The listing below contains a span that opens with the line containing "LINE accepts. -/" and closes with the line containing "badRunLimit := 255". Return that span exactly.

____

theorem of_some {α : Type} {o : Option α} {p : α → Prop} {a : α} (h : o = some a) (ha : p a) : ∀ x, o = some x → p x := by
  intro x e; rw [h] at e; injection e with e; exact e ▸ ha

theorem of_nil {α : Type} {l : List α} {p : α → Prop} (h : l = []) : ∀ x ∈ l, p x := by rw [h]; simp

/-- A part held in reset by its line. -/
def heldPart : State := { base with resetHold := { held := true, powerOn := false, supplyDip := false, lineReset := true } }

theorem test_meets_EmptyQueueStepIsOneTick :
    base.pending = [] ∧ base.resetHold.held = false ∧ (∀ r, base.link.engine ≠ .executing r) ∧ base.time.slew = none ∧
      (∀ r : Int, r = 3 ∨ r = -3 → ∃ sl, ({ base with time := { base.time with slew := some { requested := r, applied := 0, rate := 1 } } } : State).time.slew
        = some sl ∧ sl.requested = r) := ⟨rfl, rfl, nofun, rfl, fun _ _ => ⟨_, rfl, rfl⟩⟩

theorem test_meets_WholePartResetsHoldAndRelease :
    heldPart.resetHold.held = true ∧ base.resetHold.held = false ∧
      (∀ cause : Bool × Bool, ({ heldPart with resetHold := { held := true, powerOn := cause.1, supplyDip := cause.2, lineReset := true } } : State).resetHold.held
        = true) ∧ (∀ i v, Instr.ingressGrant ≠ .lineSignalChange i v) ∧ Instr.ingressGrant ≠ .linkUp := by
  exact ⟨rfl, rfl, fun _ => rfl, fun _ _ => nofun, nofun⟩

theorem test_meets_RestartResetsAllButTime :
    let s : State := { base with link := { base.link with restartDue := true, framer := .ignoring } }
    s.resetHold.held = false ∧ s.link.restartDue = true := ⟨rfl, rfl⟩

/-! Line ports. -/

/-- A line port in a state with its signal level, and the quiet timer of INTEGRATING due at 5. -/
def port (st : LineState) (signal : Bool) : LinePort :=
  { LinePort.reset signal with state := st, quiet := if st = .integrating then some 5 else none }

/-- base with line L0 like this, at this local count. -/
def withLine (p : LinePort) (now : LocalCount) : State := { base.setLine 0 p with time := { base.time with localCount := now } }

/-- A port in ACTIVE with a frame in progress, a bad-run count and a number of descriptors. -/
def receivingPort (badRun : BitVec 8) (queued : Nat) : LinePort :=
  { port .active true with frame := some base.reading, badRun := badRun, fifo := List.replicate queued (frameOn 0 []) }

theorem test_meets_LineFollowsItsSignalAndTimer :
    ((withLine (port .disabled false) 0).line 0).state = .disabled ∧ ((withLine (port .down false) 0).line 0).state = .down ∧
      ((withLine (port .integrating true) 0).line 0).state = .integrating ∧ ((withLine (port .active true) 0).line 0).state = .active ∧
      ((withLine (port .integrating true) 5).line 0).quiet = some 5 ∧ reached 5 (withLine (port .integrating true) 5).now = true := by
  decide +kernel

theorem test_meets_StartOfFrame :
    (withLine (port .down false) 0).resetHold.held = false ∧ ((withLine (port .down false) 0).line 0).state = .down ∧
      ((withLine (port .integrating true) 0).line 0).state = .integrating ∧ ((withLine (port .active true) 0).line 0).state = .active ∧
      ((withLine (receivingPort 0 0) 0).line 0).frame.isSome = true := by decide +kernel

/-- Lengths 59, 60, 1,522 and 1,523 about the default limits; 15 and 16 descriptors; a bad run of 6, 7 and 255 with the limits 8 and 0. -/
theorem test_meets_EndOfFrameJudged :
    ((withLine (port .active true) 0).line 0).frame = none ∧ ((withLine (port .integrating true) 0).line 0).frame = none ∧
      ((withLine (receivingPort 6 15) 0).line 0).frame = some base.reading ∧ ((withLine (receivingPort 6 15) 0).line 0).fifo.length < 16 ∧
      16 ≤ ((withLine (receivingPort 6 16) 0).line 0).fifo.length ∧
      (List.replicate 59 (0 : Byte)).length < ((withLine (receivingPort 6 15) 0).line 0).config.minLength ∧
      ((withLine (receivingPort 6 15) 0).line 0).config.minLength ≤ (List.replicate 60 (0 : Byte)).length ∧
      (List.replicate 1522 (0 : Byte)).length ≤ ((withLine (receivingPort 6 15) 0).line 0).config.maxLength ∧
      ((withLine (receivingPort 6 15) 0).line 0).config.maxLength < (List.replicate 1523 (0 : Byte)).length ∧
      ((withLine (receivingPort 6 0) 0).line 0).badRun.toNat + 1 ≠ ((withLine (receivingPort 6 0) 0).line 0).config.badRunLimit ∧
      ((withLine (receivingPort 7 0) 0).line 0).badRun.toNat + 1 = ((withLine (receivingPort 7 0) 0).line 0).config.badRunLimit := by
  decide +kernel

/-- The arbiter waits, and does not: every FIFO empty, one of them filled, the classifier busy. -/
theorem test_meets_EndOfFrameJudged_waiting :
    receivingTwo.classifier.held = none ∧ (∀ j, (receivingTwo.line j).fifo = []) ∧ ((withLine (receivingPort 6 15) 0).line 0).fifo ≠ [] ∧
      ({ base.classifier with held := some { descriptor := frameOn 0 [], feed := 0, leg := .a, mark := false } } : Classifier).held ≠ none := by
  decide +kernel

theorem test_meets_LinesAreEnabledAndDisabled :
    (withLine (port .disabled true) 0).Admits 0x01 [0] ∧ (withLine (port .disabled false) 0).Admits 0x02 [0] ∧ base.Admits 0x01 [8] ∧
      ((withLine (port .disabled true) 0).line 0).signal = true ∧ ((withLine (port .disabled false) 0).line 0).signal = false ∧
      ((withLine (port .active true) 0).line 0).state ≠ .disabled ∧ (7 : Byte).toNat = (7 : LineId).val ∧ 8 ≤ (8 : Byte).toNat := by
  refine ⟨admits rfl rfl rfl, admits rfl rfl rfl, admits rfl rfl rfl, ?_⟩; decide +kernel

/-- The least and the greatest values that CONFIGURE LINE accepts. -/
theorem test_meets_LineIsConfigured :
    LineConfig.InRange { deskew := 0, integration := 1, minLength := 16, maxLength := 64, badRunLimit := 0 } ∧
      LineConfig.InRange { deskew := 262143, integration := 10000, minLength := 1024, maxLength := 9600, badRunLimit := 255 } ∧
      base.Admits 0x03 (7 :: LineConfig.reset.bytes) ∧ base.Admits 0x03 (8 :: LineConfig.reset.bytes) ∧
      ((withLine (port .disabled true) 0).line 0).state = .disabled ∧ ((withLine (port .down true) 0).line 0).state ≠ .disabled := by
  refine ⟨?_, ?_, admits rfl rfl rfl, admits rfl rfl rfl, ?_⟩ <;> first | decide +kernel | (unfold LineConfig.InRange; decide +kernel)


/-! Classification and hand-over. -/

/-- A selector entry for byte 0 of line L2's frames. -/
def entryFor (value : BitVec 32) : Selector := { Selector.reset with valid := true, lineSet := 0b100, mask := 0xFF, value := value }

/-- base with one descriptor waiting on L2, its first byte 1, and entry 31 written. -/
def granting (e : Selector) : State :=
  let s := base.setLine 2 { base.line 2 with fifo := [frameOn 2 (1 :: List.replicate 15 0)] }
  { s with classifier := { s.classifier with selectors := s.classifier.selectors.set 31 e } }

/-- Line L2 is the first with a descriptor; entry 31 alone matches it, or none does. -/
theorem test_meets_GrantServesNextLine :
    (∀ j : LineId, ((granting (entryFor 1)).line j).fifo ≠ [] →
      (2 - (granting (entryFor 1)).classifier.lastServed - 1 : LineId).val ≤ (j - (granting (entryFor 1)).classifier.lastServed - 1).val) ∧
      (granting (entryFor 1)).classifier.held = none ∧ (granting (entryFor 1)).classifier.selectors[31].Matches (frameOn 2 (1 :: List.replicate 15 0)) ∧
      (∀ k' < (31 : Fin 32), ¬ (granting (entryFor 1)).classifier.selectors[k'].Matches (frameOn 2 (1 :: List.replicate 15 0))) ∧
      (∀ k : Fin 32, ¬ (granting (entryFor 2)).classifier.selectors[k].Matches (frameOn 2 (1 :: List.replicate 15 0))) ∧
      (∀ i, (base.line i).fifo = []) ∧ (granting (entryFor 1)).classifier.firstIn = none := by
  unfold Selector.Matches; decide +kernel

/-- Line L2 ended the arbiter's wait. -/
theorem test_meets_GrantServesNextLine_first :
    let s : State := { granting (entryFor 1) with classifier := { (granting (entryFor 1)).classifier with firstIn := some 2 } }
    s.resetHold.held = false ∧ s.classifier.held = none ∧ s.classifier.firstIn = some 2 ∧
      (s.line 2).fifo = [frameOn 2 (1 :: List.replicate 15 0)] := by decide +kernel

____

■ TASK OUTPUT
/-- The least and the greatest values that CONFIGURE LINE accepts. -/
theorem test_meets_LineIsConfigured :
    LineConfig.InRange { deskew := 0, integration := 1, minLength := 16, maxLength := 64, badRunLimit := 0 } ∧
      LineConfig.InRange { deskew := 262143, integration := 10000, minLength := 1024, maxLength := 9600, badRunLimit := 255 } ∧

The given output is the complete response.